Ganglioneuroma is often moderately hypoechoic on sonography. CT imaging shows attenuation values less than those of muscle. There is only minimal contrast enhancement. Punctate calcifications are present in about half of these tumors, resulting in echogenic foci on sonography and high-attenuation areas on CT. Ganglioneuroma tends to have a whorled appearance on MR. On T1-weighted images, the lesion is hypointense compared with the liver. The lesion is hyperintense to liver on T2-weighted images; the composition often appears somewhat heterogeneous on this sequence. A delayed enhancement pattern is often present on dynamic contrast-enhanced CT or MR images. An enhancing capsule is sometimes visible on gadolinium-enhanced T1-weighted images.^60–62

Pheochromocytoma

Pheochromocytoma is a rare catecholamine-secreting tumor that is derived from chromaffin cells in neural crest tissue of the autonomic nervous system. The most common (80% to 90%) site of origin is the adrenal medulla. Extraadrenal pheochromocytomas (also termed paragangliomas) arise in paraganglionic chromaffin tissue of the sympathetic nervous system, anywhere from the base of the brain to the bladder. The most common extraadrenal sites include chromaffin cell-bearing tissue adjacent to the lower portion of the abdominal aorta, the organ of Zuckerkandl, and the bladder wall. In approximately 90% of patients with an adrenal lesion, the mass is unilateral.

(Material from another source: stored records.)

-- ==== Sys2Proof/Laws/Ports.lean ====
section
/-!
SUPPORT. The two ports: what one pull and one push can do (R52, R55, R60, R61), said once; later proofs cite these and
do not unfold `afterPull` and `afterPush`.
-/

namespace Sys2Proof.Machine

/-! ### A pull -/

/-- A pull moves on the external source the unit is bound to, or takes the oldest byte of its store, or, on a unit without
a reader, does nothing. -/
theorem State.afterPull_cases (s : State) (u : UnitId) (a : SrcResp) :
    (∃ k, s.sourceNameOf u = some k ∧ s.afterPull u a = s.setSource k ((s.source k).answered a)) ∨
    (∃ l, s.storeOf u = some l ∧ s.afterPull u a = s.setStore u l.tail) ∨
    (s.readerOf u = none ∧ s.afterPull u a = s) := by
  rcases h : s.unitAt u with _ | (_ | _ | _ | _) <;>
    simp [State.afterPull, State.sourceNameOf, State.storeOf, State.readerOf, BitUnit.store?, BitUnit.reader?, h]

@[simp] theorem State.readerOf_afterPull (s : State) (u : UnitId) (a : SrcResp) (v : UnitId) :
    (s.afterPull u a).readerOf v = s.readerOf v := by
  obtain ⟨k, -, h⟩ | ⟨l, -, h⟩ | ⟨-, h⟩ := s.afterPull_cases u a <;> simp [h]

@[simp] theorem State.writerOf_afterPull (s : State) (u : UnitId) (a : SrcResp) (v : UnitId) :
    (s.afterPull u a).writerOf v = s.writerOf v := by
  obtain ⟨k, -, h⟩ | ⟨l, -, h⟩ | ⟨-, h⟩ := s.afterPull_cases u a <;> simp [h]

@[simp] theorem State.kindOf_afterPull (s : State) (u : UnitId) (a : SrcResp) (v : UnitId) :
    (s.afterPull u a).kindOf v = s.kindOf v := by
  obtain ⟨k, -, h⟩ | ⟨l, -, h⟩ | ⟨-, h⟩ := s.afterPull_cases u a <;> simp [h]

@[simp] theorem State.unitTable_afterPull (s : State) (u : UnitId) (a : SrcResp) :
    (s.afterPull u a).unitTable = s.unitTable := by
  obtain ⟨k, -, h⟩ | ⟨l, -, h⟩ | ⟨-, h⟩ := s.afterPull_cases u a <;> simp [h]

@[simp] theorem State.sinks_afterPull (s : State) (u : UnitId) (a : SrcResp) : (s.afterPull u a).sinks = s.sinks := by
  obtain ⟨k, -, h⟩ | ⟨l, -, h⟩ | ⟨-, h⟩ := s.afterPull_cases u a <;> simp [h]

@[simp] theorem State.sink_afterPull (s : State) (u : UnitId) (a : SrcResp) (k : StreamName) :
    (s.afterPull u a).sink k = s.sink k := by simp [State.sink]

@[simp] theorem State.unit_afterPull (s : State) (u : UnitId) (a : SrcResp) : (s.afterPull u a).unit = s.unit := by
  obtain ⟨k, -, h⟩ | ⟨l, -, h⟩ | ⟨-, h⟩ := s.afterPull_cases u a <;> simp [h]

@[simp] theorem State.results_afterPull (s : State) (u : UnitId) (a : SrcResp) :
    (s.afterPull u a).results = s.results := by
  obtain ⟨k, -, h⟩ | ⟨l, -, h⟩ | ⟨-, h⟩ := s.afterPull_cases u a <;> simp [h]

@[simp] theorem State.commands_afterPull (s : State) (u : UnitId) (a : SrcResp) :
    (s.afterPull u a).commands = s.commands := by
  obtain ⟨k, -, h⟩ | ⟨l, -, h⟩ | ⟨-, h⟩ := s.afterPull_cases u a <;> simp [h]

theorem State.unitAt_afterPull_other (s : State) {u v : UnitId} (h : v ≠ u) (a : SrcResp) :
    (s.afterPull u a).unitAt v = s.unitAt v := by
  obtain ⟨k, -, h'⟩ | ⟨l, -, h'⟩ | ⟨-, h'⟩ := s.afterPull_cases u a <;> simp [h', State.unitAt_setStore_other s h]

theorem State.source_afterPull_other (s : State) {u : UnitId} {k : StreamName} (h : s.sourceNameOf u ≠ some k)
    (a : SrcResp) : (s.afterPull u a).source k = s.source k := by
  obtain ⟨j, hj, h'⟩ | ⟨l, -, h'⟩ | ⟨-, h'⟩ := s.afterPull_cases u a
  · have : k ≠ j := fun e => h (e ▸ hj)
    simp [h', State.source_setSource_other s this]
  · simp [h']
  · simp [h']

/-- `SrcPull` answers what the source answers and leaves the state after the pull, or the source never answers. -/
theorem srcPull_eq (u : UnitId) (s : State) :
    (∃ a, s.sourceAnswer u = some a ∧ srcPull u s = .done a (s.afterPull u a)) ∨
    (s.sourceAnswer u = none ∧ srcPull u s = .stuck .sourceNeverAnswers) := by
  cases h : s.sourceAnswer u <;> simp [srcPull, h]

/-! ### A push -/

/-- A push moves on the external sink the unit is bound to, or appends to its store, or, on a unit without a writer, does
nothing. -/
theorem State.afterPush_cases (s : State) (u : UnitId) (b : Byte) (a : SinkResp) :
    (∃ k, s.sinkNameOf u = some k ∧ s.afterPush u b a = s.setSink k ((s.sink k).answered b a)) ∨
    (∃ l, s.storeOf u = some l ∧ s.afterPush u b a = s.setStore u (l ++ [b])) ∨
    (s.writerOf u = none ∧ s.afterPush u b a = s) := by
  rcases h : s.unitAt u with _ | (_ | _ | _ | _) <;>
    simp [State.afterPush, State.sinkNameOf, State.storeOf, State.writerOf, BitUnit.store?, BitUnit.writer?, h]

@[simp] theorem State.readerOf_afterPush (s : State) (u : UnitId) (b : Byte) (a : SinkResp) (v : UnitId) :
    (s.afterPush u b a).readerOf v = s.readerOf v := by
  obtain ⟨k, -, h⟩ | ⟨l, -, h⟩ | ⟨-, h⟩ := s.afterPush_cases u b a <;> simp [h]

@[simp] theorem State.writerOf_afterPush (s : State) (u : UnitId) (b : Byte) (a : SinkResp) (v : UnitId) :
    (s.afterPush u b a).writerOf v = s.writerOf v := by
  obtain ⟨k, -, h⟩ | ⟨l, -, h⟩ | ⟨-, h⟩ := s.afterPush_cases u b a <;> simp [h]

@[simp] theorem State.kindOf_afterPush (s : State) (u : UnitId) (b : Byte) (a : SinkResp) (v : UnitId) :
    (s.afterPush u b a).kindOf v = s.kindOf v := by
  obtain ⟨k, -, h⟩ | ⟨l, -, h⟩ | ⟨-, h⟩ := s.afterPush_cases u b a <;> simp [h]

@[simp] theorem State.unitTable_afterPush (s : State) (u : UnitId) (b : Byte) (a : SinkResp) :
    (s.afterPush u b a).unitTable = s.unitTable := by
  obtain ⟨k, -, h⟩ | ⟨l, -, h⟩ | ⟨-, h⟩ := s.afterPush_cases u b a <;> simp [h]

@[simp] theorem State.sources_afterPush (s : State) (u : UnitId) (b : Byte) (a : SinkResp) :
    (s.afterPush u b a).sources = s.sources := by
  obtain ⟨k, -, h⟩ | ⟨l, -, h⟩ | ⟨-, h⟩ := s.afterPush_cases u b a <;> simp [h]

@[simp] theorem State.source_afterPush (s : State) (u : UnitId) (b : Byte) (a : SinkResp) (k : StreamName) :
    (s.afterPush u b a).source k = s.source k := by simp [State.source]

@[simp] theorem State.unit_afterPush (s : State) (u : UnitId) (b : Byte) (a : SinkResp) :
    (s.afterPush u b a).unit = s.unit := by
  obtain ⟨k, -, h⟩ | ⟨l, -, h⟩ | ⟨-, h⟩ := s.afterPush_cases u b a <;> simp [h]

@[simp] theorem State.results_afterPush (s : State) (u : UnitId) (b : Byte) (a : SinkResp) :
    (s.afterPush u b a).results = s.results := by
  obtain ⟨k, -, h⟩ | ⟨l, -, h⟩ | ⟨-, h⟩ := s.afterPush_cases u b a <;> simp [h]

@[simp] theorem State.commands_afterPush (s : State) (u : UnitId) (b : Byte) (a : SinkResp) :
    (s.afterPush u b a).commands = s.commands := by
  obtain ⟨k, -, h⟩ | ⟨l, -, h⟩ | ⟨-, h⟩ := s.afterPush_cases u b a <;> simp [h]

theorem State.unitAt_afterPush_other (s : State) {u v : UnitId} (h : v ≠ u) (b : Byte) (a : SinkResp) :
    (s.afterPush u b a).unitAt v = s.unitAt v := by
  obtain ⟨k, -, h'⟩ | ⟨l, -, h'⟩ | ⟨-, h'⟩ := s.afterPush_cases u b a <;> simp [h', State.unitAt_setStore_other s h]

theorem State.sink_afterPush_other (s : State) {u : UnitId} {k : StreamName} (h : s.sinkNameOf u ≠ some k)
    (b : Byte) (a : SinkResp) : (s.afterPush u b a).sink k = s.sink k := by
  obtain ⟨j, hj, h'⟩ | ⟨l, -, h'⟩ | ⟨-, h'⟩ := s.afterPush_cases u b a
  · have : k ≠ j := fun e => h (e ▸ hj)
    simp [h', State.sink_setSink_other s this]
  · simp [h']
  · simp [h']

/-- The helper `Push` by the answer of the sink: acknowledged, failed, or never answered. -/
theorem push_eq (u : UnitId) (b : Byte) (s : State) :
    (s.sinkAnswer u b = some .ack ∧ push u b s = .done ⟨⟩ (s.afterPush u b .ack)) ∨
    (s.sinkAnswer u b = some .short ∧ push u b s = .fail Failure.short (s.afterPush u b .short)) ∨
    (∃ e, s.sinkAnswer u b = some (.nak e) ∧ push u b s = .fail (Failure.io e) (s.afterPush u b (.nak e))) ∨
    (s.sinkAnswer u b = none ∧ push u b s = .stuck .sinkNeverAnswers) := by
  rcases h : s.sinkAnswer u b with _ | (_ | _ | e) <;> simp [push, sinkPush, Act.bind, h]

end Sys2Proof.Machine
end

In the pediatric age group, pheochromocytoma usually occurs in older children; the typical pediatric age range for this tumor is 6 to 14 years. A family history is present in a minority of patients. Approximately 25% of patients with sporadic pheochromocytoma have identifiable germline mutations. Functioning adrenal medullary hyperplasia may be a precursor of pheochromocytoma, with diffuse medullary hyperplasia representing the initial pathological change in the adrenal gland that leads to the development of nodular hyperplasia and an adrenal medullary tumor. Pheochromocytoma can arise in patients with neurofibromatosis type 1, von Hippel-Lindau disease, Sturge Weber syndrome, tuberous sclerosis, and multiple endocrine neoplasia types IIA, IIB, and III. Approximately 90% of pheochromocytomas in children are benign. Pheochromocytoma is a lesion of “ten percents”: 10% bilateral, 10% in children, 10% extraadrenal, 10% familial, and 10% malignant.^63,64

Pheochromocytomas are endocrinologically active and secrete catecholamines. This tumor can precipitate life-threatening hypertension or cardiac arrhythmias because of excessive catecholamine secretion. The most common presenting symptom of pheochromocytoma is constant or paroxysmal headache due to hypertension. Patients with pheochromocytoma are chronically vasoconstricted because of the high levels of circulating catecholamines; therefore, there is diminished overall blood volume. Catecholamine secretion from a pheochromocytoma is independent of neurogenic control. The size of the tumor does not correlate with the severity of symptoms. Labile hypertension and tremors are common. Phentolamine is the medication of choice for a pheochromocytoma-related hypertensive crisis. Approximately 10% of patients with this tumor are asymptomatic, presumably due to minimal catecholamine secretion.